9 summer beauty bundles that offer makeup and skincare worth hundreds of pounds
Nine summer bundles just hit the market — M&S, Boots, LOOKFANTASTIC, and Medik8 via SpaceNK are all pitching "worth hundreds" collections priced between £30 and £50. I ran the numbers on the three boxes where actual figures exist.

LOOKFANTASTIC New Season Edit: The One With the Clean Math
£45 retail, currently discounted to £36 with a 20% promo. Stated value: £175. That puts the discount rate at 74% off MSRP before the promo code — or 79% off if you stack the current offer.
The standout line item: Rodial Bronzing Drops, which retail individually at £75. One product covers over twice the entire box cost at full price. The rest of the edit includes Sol de Janeiro, Laneige, Virtue leave-in conditioner, and Molton Brown — all brands with established retail pricing, not filler-tier labels invented for the occasion. Forty-seven out of fifty-five reviews are five-star, which at least suggests the contents aren't disappointments disguised as discovery items.
For related context, see Fubo Raises Subscription Prices.
Verdict: Buy. The Rodial Drops alone justify the price. Everything else is margin.
Boots Premium Haircare Box: Premium Price, Premium Claim
£50 for a stated £223 value — a 78% discount off MSRP. The headline brands are Kérastase and Living Proof, both of which command £25–£40 per unit at retail for full-size products. Without the full source text, I can't itemize exactly what's inside or confirm which items are sample-size versus full-size. At £50, the box needs at least two full-size items from named brands to clear the value threshold honestly.
Verdict: Wait for the item list. The brands check out. The math could work. But "worth £223" means nothing until you can verify which products are travel-size filler and which are the real thing.

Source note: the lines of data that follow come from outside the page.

/-- SRCDEC (41_enum_tables R134): 0x00 and 0x04 succeed, every other byte is InvalidSource carrying it. -/
def Obligations.SrcdecCommand : Prop :=
  decodeCommand 0x6#4 = .ok .srcdec ∧
  ∀ s : State,
    (s.arg = 0x00#8 ∨ s.arg = 0x04#8 → ∃ t, exec .srcdec s = .next t
      ∧ t.resk = (if s.arg = 0x00#8 then 0#2 else 1#2) ∧ t.res = s.arg ∧ t.rValid = true ∧ t.err = 0#3
      ∧ t.errb = 0x00#8 ∧ s.KeepsAllBut [.r] t) ∧
    (s.arg ≠ 0x00#8 ∧ s.arg ≠ 0x04#8 → ∃ t, exec .srcdec s = .next t
      ∧ t.rValid = false ∧ t.err = 4#3 ∧ t.errb = s.arg ∧ s.KeepsAllBut [.r] t)

/-- SRCENC (41_enum_tables R135): `ARG` is not read; `ARGK` of 2 or 3 names no source. -/
def Obligations.SrcencCommand : Prop :=
  decodeCommand 0x7#4 = .ok .srcenc ∧
  ∀ s : State,
    (s.argk.toNat < 2 → ∃ t, exec .srcenc s = .next t
      ∧ t.res = (if s.argk = 0#2 then 0x00#8 else 0x04#8) ∧ t.resk = s.argk ∧ t.rValid = true ∧ t.err = 0#3
      ∧ t.errb = 0x00#8 ∧ s.KeepsAllBut [.r] t) ∧
    (2 ≤ s.argk.toNat → ∃ t, exec .srcenc s = .next t
      ∧ t.rValid = false ∧ t.err = 7#3 ∧ t.errb = 0x00#8 ∧ s.KeepsAllBut [.r] t)

/-- STDEC (41_enum_tables R136): the byte masked with 0x0B; it never fails. -/
def Obligations.StdecCommand : Prop :=
  decodeCommand 0x8#4 = .ok .stdec ∧
  ∀ s : State, ∃ t, exec .stdec s = .next t
    ∧ t.res = s.arg &&& 0x0B#8 ∧ t.resk = 0#2 ∧ t.rValid = true ∧ t.err = 0#3 ∧ t.errb = 0x00#8
    ∧ s.KeepsAllBut [.r] t

/-- CTDEC (41_enum_tables R137): a member of `CT_SET` is known, every other byte unrecognized; 0x00, 0x33, 0x41 and 0xe2 to
0xff are unrecognized for every admissible set. -/
def Obligations.CtdecCommand : Prop :=
  decodeCommand 0x9#4 = .ok .ctdec ∧
  (∀ s : State, ∃ t, exec .ctdec s = .next t ∧ s.KeepsAllBut [.r] t
    ∧ if Config.ctSet s.arg = true then t.res = s.arg ∧ t.resk = 1#2 ∧ t.rValid = true ∧ t.err = 0#3 ∧ t.errb = 0x00#8
      else t.rValid = false ∧ t.err = 3#3 ∧ t.errb = s.arg) ∧
  ∀ b : Byte, b = 0x00#8 ∨ b = 0x33#8 ∨ b = 0x41#8 ∨ 0xe2 ≤ b.toNat → Config.ctSet b = false

/-- OpCode round trip (41_enum_tables R138). -/
def Obligations.OpcodeRoundTrip : Prop :=
  (∀ b : Byte, byteOfOpcode (opcodeOfByte b) = b)
  ∧ ∀ o : OpCode, opcodeOfByte (byteOfOpcode o) =
      if o = .other 0xd0#8 then .ack else if o = .other 0xd1#8 then .nack else if o = .other 0xf3#8 then .decodeData else o

/-- Source round trip (41_enum_tables R139). -/
def Obligations.SourceRoundTrip : Prop :=
  (∀ s : Source, sourceOfByte (byteOfSource s) = some s)
  ∧ ∀ (b : Byte) (s : Source), sourceOfByte b = some s → byteOfSource s = b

M&S Summer Beauty Bag & Medik8 x SpaceNK Edit: Less Data, More Questions
M&S includes Estée Lauder, Floral Street, and Leighton Denny — recognizable names with measurable MSRPs. The source doesn't state the bag's price or total claimed value, so I can't run the depreciation analysis. Medik8's SpaceNK edit is explicitly all minis, which the source acknowledges. For a brand that prices individual serums at £40–£60, a sampler set can still deliver value — but only if the combined mini volume approaches what you'd actually use before the product expires.
Verdict: Skip both until unit sizes are confirmed. Minis are not inherently bad value. But "premium brand in tiny packaging" is the oldest trick in the beauty bundle playbook, and Medik8's price point makes the per-ml calculation critical.
The Structural Problem With "Summer" Bundles
Seasonal edits carry built-in depreciation. A sunscreen-forward hair mask (Philip Kingsley Swimcap, mentioned in the Boots summer bundle) has a narrow use window. Bronzing drops and shimmer oils are summer-specific. If you won't consume these items by September, you're paying full price for partial utility — and that £139.81 "saving" the Boots summer edit advertises evaporates fast on a shelf.
The LOOKFANTASTIC edit survives this test because its contents — serum, conditioner, bronzing primer — have year-round utility regardless of season.
Bottom line: Of the three boxes with verifiable pricing, LOOKFANTASTIC at £36 is the only one where the math, the product mix, and the shelf life all align. Boots haircare at £50 needs a closer look at the ingredient list. The rest require patience — or a promo code you don't yet have.